Засветила фонарь, опустилась в погребицу. Вывалила наземь солонину из кадушек – уж и жалко было своими руками добро губить! – накрыла солонину веретьем.

Вернулась в овин с фонарем и с топором, с тем самым. Неторопливо, спокойно, без единой дрожи, как во сне, разрубила Пётру на куски. Перетаскала в погребицу, уложила в кадушки, пересыпала солью с селитрой, гнетком пригнела: солонина.

Проспала Афимья всю ночь без просыпу: уж не притчился дух тот проклятый.

7

Глотка у Васятки распухла, по телу по всему сыпь рассыпалась. Двои сутки надрывался он, без отдыха на печи кричал. А Афимья – как не слыхала. Сунет ему чашку с хлёбовом либо воды корец – и сидит опять на лавке, час и другой, как очумелая, без дела, без мысли единой.

На третий день у Васятки не хватило уж крику, стал он щенячьим жалостным писком пищать. Пронял этот писк Афимью. Кинулась на печь, нагнулась:

«Мертвенький мой – щеночком вот так же пищал бы. Ножками бы вот так брыкал, и морденка бы от слез чумазая…»

Всю ночь так просидела, нагнувшись. Но не над Васяткой сидела – над тем, над своим, над первеньким – сидела, исходила тоской, а слез все не было, а глаза – сухие, а губы – сухие.

Был ночью туман, и встало солнце красное, тусклое. Вздрогнула Афимья, отвернулась от окна.

Услыхала: колокол сквозь туман. Вспомнила: воскресенье ведь. Хотела было руку поднять да крест на себя наложить – сил не хватило.
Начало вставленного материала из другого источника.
-- ==== Sys2Proof/Certificates/Slice0/Obligations.lean ====
section
/-!
DEFINITION. The statements about the core that are put to the provers. Each docstring names the rules
of spec/ that the statement formalises. An equation `exec i s = .next t` says at once that the operation
completes, what it writes and, by what `t` takes over from `s`, all that it leaves alone.
-/

open Sys2Proof Sys2Proof.Machine

/- System commands (40_bus_sys.md, 70_reset_and_hazards.md). -/

/-- R152: `NOP` writes `RESP` and nothing else; while halted it is refused like any command. -/
def Obligations.NopWritesOnlyResp : Prop :=
  encode .nop = .wr cmdAddr 0x00000000 ∧ decode (.wr cmdAddr 0x00000000) = .ok .nop ∧
    ∀ s : State, exec .nop s =
      .next { s with resp := if s.halted then 0xFFFFFFFF else 0x00000000 }

/-- R153, R360, R60: after `SYS.RESET`, halted or not, every register reads as the `reset` column of R47
says, `TRIG_FLAG` and the other flags among them; no event is emitted. That a memory whose contents are
unspecified is one in which nothing is written is the model's choice (log 8). -/
def Obligations.SysResetGivesResetColumn : Prop :=
  encode .sysReset = .wr cmdAddr 0x01000000 ∧
    ∀ s : State, s.build.wf = true → ∃ t, exec .sysReset s = .next t ∧
      csrMap t = resetColumn s.build ∧ t.build = s.build ∧ t.env = s.env ∧
      ∀ a, t.mem.raw.readByte a = none ∧ t.mem.hf.readByte a = none ∧
        t.mem.slot.readByte a = none ∧ t.mem.fifo.readByte a = none

/-- R360: the reset input does what `SYS.RESET` does. That the input is a pulse which one step takes is
the model's choice (log 6). -/
def Obligations.ResetPinActsAsSysReset : Prop :=
  ∀ s : State, s.env.offers = [.resetPin] →
    ∃ t, exec .sysReset s = .next t ∧
      step s = .next { t with env := { s.env with resetPin := false } }

/- Gain Controller (41_gain.md). -/

/-- R172: `GAIN.SET` clamps to the limits and then to the table, stores, sends the command twice and
answers the range. -/
def Obligations.GainSetClampsAndSends : Prop :=
  ∀ (s : State) (range : Byte) (dis : Bool),
    let r := min (max s.gain.min.toNat (min range.toNat s.gain.max.toNat)) (s.build.nr - 1)
    let code := (gainRow s.build (if dis then s.build.nr else r)).code
    encode (.gainSet range dis) =
        .wr cmdAddr (.ofNat 32 (0x10000000 + dis.toNat * 2 ^ 8 + range.toNat)) ∧
      (s.halted = false →
        exec (.gainSet range dis) s =
          .next { s with
            gain := { s.gain with range := .ofNat 8 r, dis := dis }
            resp := .ofNat 32 r
            env := { s.env with trace := s.env.trace ++ [.gainCmd code, .gainCmd code] } })

/-- R173: `GAIN.SETDB` chooses within `LO..HI` the range nearest to `db`, the smallest such index. -/
def Obligations.GainSetdbPicksNearest : Prop :=
  ∀ (s : State) (db : Half) (dis : Bool),
    let lo := min s.gain.min.toNat (s.build.nr - 1)
    let hi := min (max s.gain.min.toNat s.gain.max.toNat) (s.build.nr - 1)
    let dist : Nat → Nat := fun q => ((gainRow s.build q).db.toInt - db.toInt).natAbs
    encode (.gainSetdb db dis) =
        .wr cmdAddr (.ofNat 32 (0x11000000 + dis.toNat * 2 ^ 16 + db.toNat)) ∧
      (s.halted = false → ∃ r, lo ≤ r ∧ r ≤ hi ∧
        (∀ q, lo ≤ q → q ≤ hi → dist r ≤ dist q) ∧ (∀ q, lo ≤ q → q < r → dist r < dist q) ∧
        let code := (gainRow s.build (if dis then s.build.nr else r)).code
        exec (.gainSetdb db dis) s =
          .next { s with
            gain := { s.gain with range := .ofNat 8 r, dis := dis }
            resp := .ofNat 32 r
            env := { s.env with trace := s.env.trace ++ [.gainCmd code, .gainCmd code] } })

/-- R174, R175: `GAIN.UP` and `GAIN.DOWN` step within `LO..HI`, answer whether the range changed, and
send the command twice only if it did. -/
def Obligations.GainStepsSaturate : Prop :=
  encode .gainUp = .wr cmdAddr 0x12000000 ∧ encode .gainDown = .wr cmdAddr 0x13000000 ∧
    ∀ s : State, s.halted = false →
      let lo := min s.gain.min.toNat (s.build.nr - 1)
      let hi := min (max s.gain.min.toNat s.gain.max.toNat) (s.build.nr - 1)
      let moved : Byte → State := fun r =>
        let code := (gainRow s.build (if s.gain.dis then s.build.nr else r.toNat)).code
        { s with
          gain := { s.gain with range := r }
          resp := 1
          env := { s.env with trace := s.env.trace ++ [.gainCmd code, .gainCmd code] } }
      exec .gainUp s =
          .next (if s.gain.range.toNat < hi then moved (s.gain.range + 1) else { s with resp := 0 }) ∧
        exec .gainDown s =
          .next (if lo < s.gain.range.toNat then moved (s.gain.range - 1) else { s with resp := 0 })

/-- R176 to R179: the four queries answer a table entry and write nothing but `RESP`. -/
def Obligations.GainQueriesAnswerTables : Prop :=
  (encode .gainGetdb = .wr cmdAddr 0x14000000 ∧ encode .gainGetshift = .wr cmdAddr 0x15000000 ∧
      ∀ r : Byte, encode (.gainForrange r) = .wr cmdAddr (.ofNat 32 (0x16000000 + r.toNat)) ∧
        encode (.gainShiftfor r) = .wr cmdAddr (.ofNat 32 (0x17000000 + r.toNat))) ∧
    ∀ (s : State) (range : Byte), s.halted = false →
      let row := gainRow s.build (if s.gain.dis then s.build.nr else s.gain.range.toNat)
      let asked := gainRow s.build (min range.toNat (s.build.nr - 1))
      exec .gainGetdb s = .next { s with resp := .ofInt 32 row.db.toInt } ∧
        exec .gainGetshift s = .next { s with resp := .ofNat 32 row.shift.toNat } ∧
        exec (.gainForrange range) s = .next { s with resp := asked.lin } ∧
        exec (.gainShiftfor range) s = .next { s with resp := .ofNat 32 asked.shift.toNat }

/-- Property P3 (R181, R236): where one step up in range halves the linear gain, after `GAIN.UP` a
bucket of a quarter of the power is judged as the bucket was before. -/
def Obligations.GainStepKeepsDecision : Prop :=
  ∀ s : State, s.halted = false → s.gain.dis = false → gainHalvingTables s.build →
    s.gain.range.toNat < rangeHi s →
    ∃ t, exec .gainUp s = .next t ∧ t.gain.range = s.gain.range + 1 ∧
      ∀ (p q : BitVec 64) (thr : Threshold), q.toNat = 4 * p.toNat →
        bucketMatch t p thr = bucketMatch s q thr

/- Sample Acquirer (42_acquire.md). -/

/-- R190: `PROC.SET` replaces the registered processor and nothing else; selector 3 is an illegal word
and leaves it. -/
def Obligations.ProcSetReplacesProcessor : Prop :=
  (encode (.procSet .none) = .wr cmdAddr 0x20000000 ∧ encode (.procSet .ring) = .wr cmdAddr 0x20000001 ∧
      encode (.procSet .usb) = .wr cmdAddr 0x20000002) ∧
    ∀ s : State, s.halted = false →
      (∀ sel, exec (.procSet sel) s = .next { s with acq := { s.acq with proc := sel }, resp := 0 }) ∧
        exec (.busWr cmdAddr 0x20000003) s =
          .next { s with sticky := { s.sticky with errCmd := true }, resp := 0xFFFFFFFF }

/-- R191: `HF.READY` scales the named half of `RAW` (an element never written being any 16 bits), narrows,
publishes, reports an overload once, hands the Half-Frame to the registered processor and answers 0;
while halted it is refused. -/
def Obligations.HfReadyPublishes : Prop :=
  ∀ (s : State) (half : BitVec 1) (offset : Half) (shift : BitVec 4),
    encode (.hfReady half offset shift) =
        .wr cmdAddr
          (.ofNat 32 (0x21000000 + offset.toNat * 2 ^ 8 + shift.toNat * 2 ^ 4 + half.toNat)) ∧
      (s.halted = true → exec (.hfReady half offset shift) s = .next { s with resp := 0xFFFFFFFF }) ∧
      (s.halted = false → ∃ (raws : List Half) (hf : Memory) (d : Nat),
        let vs : List Int := raws.map (fun raw =>
          ((raw.toNat : Int) - offset.toNat) * 2 ^ shift.toNat - s.acq.sclCorr.toInt)
        let xs : List Half := vs.map (narrow s.build.narrow)
        let ovl : Bool := decide (∃ v ∈ vs, v > s.acq.ovlThr.toNat ∨ v < -(s.acq.ovlThr.toNat : Int))
        let p : State :=
          { s with
            mem := { s.mem with hf := hf }
            acq := { s.acq with gen := s.acq.gen + 1, hfReady := true }
            sticky := { s.sticky with ovl := s.sticky.ovl || ovl }
            env := { s.env with
              draws := d, trace := s.env.trace ++ (if ovl then [.ovlEvt] else []) } }
        raws.length = s.build.h ∧
          (∀ i v, i < s.build.h → s.mem.raw.read16 (half.toNat * s.build.h + i) = some v →
            raws[i]? = some v) ∧
          ((∀ i, i < s.build.h → (s.mem.raw.read16 (half.toNat * s.build.h + i)).isSome = true) →
            d = s.env.draws) ∧
          (∀ i, i < s.build.h → hf.read16 i = xs[i]?) ∧
          (∀ a, 2 * s.build.h ≤ a → hf.readByte a = s.mem.hf.readByte a) ∧
          exec (.hfReady half offset shift) s =
            .next (match s.acq.proc with
              | .none => { p with resp := 0 }
              | .ring => { ringAppend xs p with resp := 0 }
              | .usb =>
                { p with resp := 0, env := { p.env with trace := p.env.trace ++ [.usbOut xs] } }))

/-- R192: the scaler's formula over the unbounded integers, and the range its value lies in. -/
def Obligations.ScalerIsExact : Prop :=
  ∀ (raw offset : Half) (shift : BitVec 4) (corr : Half),
    scaled raw offset shift corr =
        ((raw.toNat : Int) - (offset.toNat : Int)) * 2 ^ shift.toNat - corr.toInt ∧
      -65535 * 2 ^ 15 - 32767 ≤ scaled raw offset shift corr ∧
      scaled raw offset shift corr ≤ 65535 * 2 ^ 15 + 32768

/-- R194: every `NARROW` leaves an in-range value alone; the default keeps the low 16 bits, the other
instance saturates. -/
def Obligations.NarrowKeepsSamples : Prop :=
  (∀ (k : NarrowKind) (v : Int), -32768 ≤ v → v ≤ 32767 → (narrow k v).toInt = v) ∧
    ∀ v : Int, ((narrow .wrap v).toNat : Int) = v % 2 ^ 16 ∧
      (narrow .saturate v).toInt = max (-32768) (min v 32767)

/-- R135, R191: raw samples loaded with `RAW.LOAD` and published with `HF.READY` to nobody are in `HF`,
each scaled and narrowed. -/
def Obligations.LoadedSamplesArePublished : Prop :=
  ∀ (s : State) (half : BitVec 1) (offset : Half) (shift : BitVec 4) (vs : List Half),
    s.build.wf = true → s.halted = false → s.acq.proc = .none → vs.length = s.build.h →
    let t := runOps
      ((pseudoRawLoad s.build half vs).map BusOp.instr ++ [.hfReady half offset shift]) s
    (∀ i v, vs[i]? = some v → t.mem.hf.read16 i =
        some (narrow s.build.narrow
          (((v.toNat : Int) - offset.toNat) * 2 ^ shift.toNat - s.acq.sclCorr.toInt))) ∧
      t.acq = { s.acq with gen := s.acq.gen + 1, hfReady := true } ∧ t.ring = s.ring ∧
      t.det = s.det ∧ t.env.draws = s.env.draws ∧ t.resp = 0

/- Spectral Trigger Detector (43_trigger.md). -/

/-- R221: `DET.BEGIN`. -/
def Obligations.DetBeginOpensEvaluation : Prop :=
  encode .detBegin = .wr cmdAddr 0x30000000 ∧
    ∀ s : State, s.halted = false → exec .detBegin s = .next (
      if s.det.busy then
        { s with sticky := { s.sticky with errState := true }, resp := 0xFFFFFFFF }
      else if s.acq.hfReady then
        { s with
          acq := { s.acq with hfReady := false }
          det := { s.det with gen := s.acq.gen, busy := true, win := 0, acc := false }
          resp := 1 }
      else { s with resp := 0 })

/-- R222: `DET.WIN` judges one sub-window: every bucket's match bit, the count, the fired result, the
accumulator, the window counter. -/
def Obligations.DetWinJudgesSubWindow : Prop :=
  encode .detWin = .wr cmdAddr 0x31000000 ∧
    ∀ s : State, s.build.wf = true → s.halted = false →
      (s.det.busy = false ∨ s.build.nsw ≤ s.det.win.toNat → exec .detWin s =
        .next { s with sticky := { s.sticky with errState := true }, resp := 0xFFFFFFFF }) ∧
      (s.det.busy = true → s.det.win.toNat < s.build.nsw →
        ∃ (x : List Half) (d m : Nat) (vec : BitVec 256),
          let off := s.det.win.toNat * (s.build.h / s.build.nsw)
          let nb := s.build.w / 2
          let lin : Nat → Nat := fun r => (gainRow s.build r).lin.toNat
          let e := if s.gain.dis then s.build.nr else s.gain.range.toNat
          let hit : Nat → Bool := fun b =>
            let t := s.det.thr.getD b Threshold.reset
            let thr := t.hi.toNat * 2 ^ 32 + t.lo.toNat
            t.en && decide (thr ≠ 2 ^ 64 - 1) &&
              decide ((bucketPower s.build x b).toNat * lin m ^ 2 ≥ thr * lin e ^ 2)
          let cnt := (List.range nb).countP hit
          let f : Bool := decide (0 < cnt) && decide (cnt ≤ s.det.trigMaxCnt.toNat)
          x.length = s.build.w ∧
            (∀ n v, n < s.build.w → s.mem.hf.read16 (off + n) = some v → x[n]? = some v) ∧
            ((∀ n, n < s.build.w → (s.mem.hf.read16 (off + n)).isSome = true) → d = s.env.draws) ∧
            (m < s.build.nr ∧ (∀ q, q < s.build.nr → lin q ≤ lin m) ∧ ∀ q, q < m → lin q < lin m) ∧
            (∀ b, b < 256 → vec.getLsbD b = (decide (b < nb) && hit b)) ∧
            exec .detWin s = .next { s with
              det := { s.det with
                matchVec := vec
                matchCnt := .ofNat 16 cnt
                acc := s.det.acc || f
                win := s.det.win + 1 }
              resp := if f then 1 else 0
              env := { s.env with draws := d } })

/-- R223: `DET.COMMIT`. -/
def Obligations.DetCommitGuardsTheRace : Prop :=
  encode .detCommit = .wr cmdAddr 0x32000000 ∧
    ∀ s : State, s.halted = false → exec .detCommit s = .next (
      if s.det.busy = false then
        { s with sticky := { s.sticky with errState := true }, resp := 0xFFFFFFFF }
      else if s.det.acc = false then { s with det := { s.det with busy := false }, resp := 0 }
      else if s.acq.gen = s.det.gen then
        { s with
          det := { s.det with busy := false }
          trigFlag := true
          resp := 1
          env := { s.env with trace := s.env.trace ++ [.trigEvt] } }
      else { s with det := { s.det with busy := false }, resp := 2 })

/-- R325: in a state that does not permit it a detector command does nothing but report `ERR_STATE`; in
every other case, and with every other operation, `ERR_STATE` is not raised. -/
def Obligations.OnlyDetectorMisuseIsStateError : Prop :=
  ∀ (i : Instr) (s : State), s.halted = false →
    let misused : Bool :=
      (carried i == .detBegin && s.det.busy) ||
        (carried i == .detWin && (!s.det.busy || decide (s.build.nsw ≤ s.det.win.toNat))) ||
        (carried i == .detCommit && !s.det.busy)
    ∃ t, exec i s = .next t ∧
      (misused = true →
        t = { s with sticky := { s.sticky with errState := true }, resp := 0xFFFFFFFF }) ∧
      (misused = false → t.sticky.errState = true → s.sticky.errState = true)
От обедни заглянула к Афимье соседка – Петровушка.

После церкви – она строгая, ладаном пахнет легонько, лик темный – морщин щепоть.

Шевельнулась было ей навстречу Афимья – да не всталось. Плеснула руками Петровна – уложила лежать Афимью:

– Поглядела бы, какая ты есть-то, матушка: краше в гроб кладут. Лежи, лежи, не бойчись. Я все тебе справлю.

Искупала Петровна Васятку, печь истопила, пошла в погребицу: надо для-ради воскресенья щи наварные, с убоиной, сделать.

Лежит Афимья, глядит на Петровну.

«Кто я ей? Никто. А вот ведь пришла, дом свой бросила, ходит, хлопочет…»

Глядит Афимья на проворные Петровнины руки, на чашку расписную с рубленой капустой, на добрый кусок солонины.

И вдруг – узнала Афимья… Задохнулась – рот раскрыт, как у вынутой рыбы – сказать – а не может.

– Пё-Пётра… – поднялась на локте, вперилась, остолбенела.

– Куролесишь ты, баба, погляжу я. Ну чего – Пётра? Кончился Пётра – и весь тут сказ. Чего с ума-то сходить? Иль дюже сладок он тебе был?

– Погляди… Петровна, Господи… В погребице-то… Погляди… пропала я…

Повалилась Афимья и глаза замкнула, чтобы не видеть – чтобы только не видеть.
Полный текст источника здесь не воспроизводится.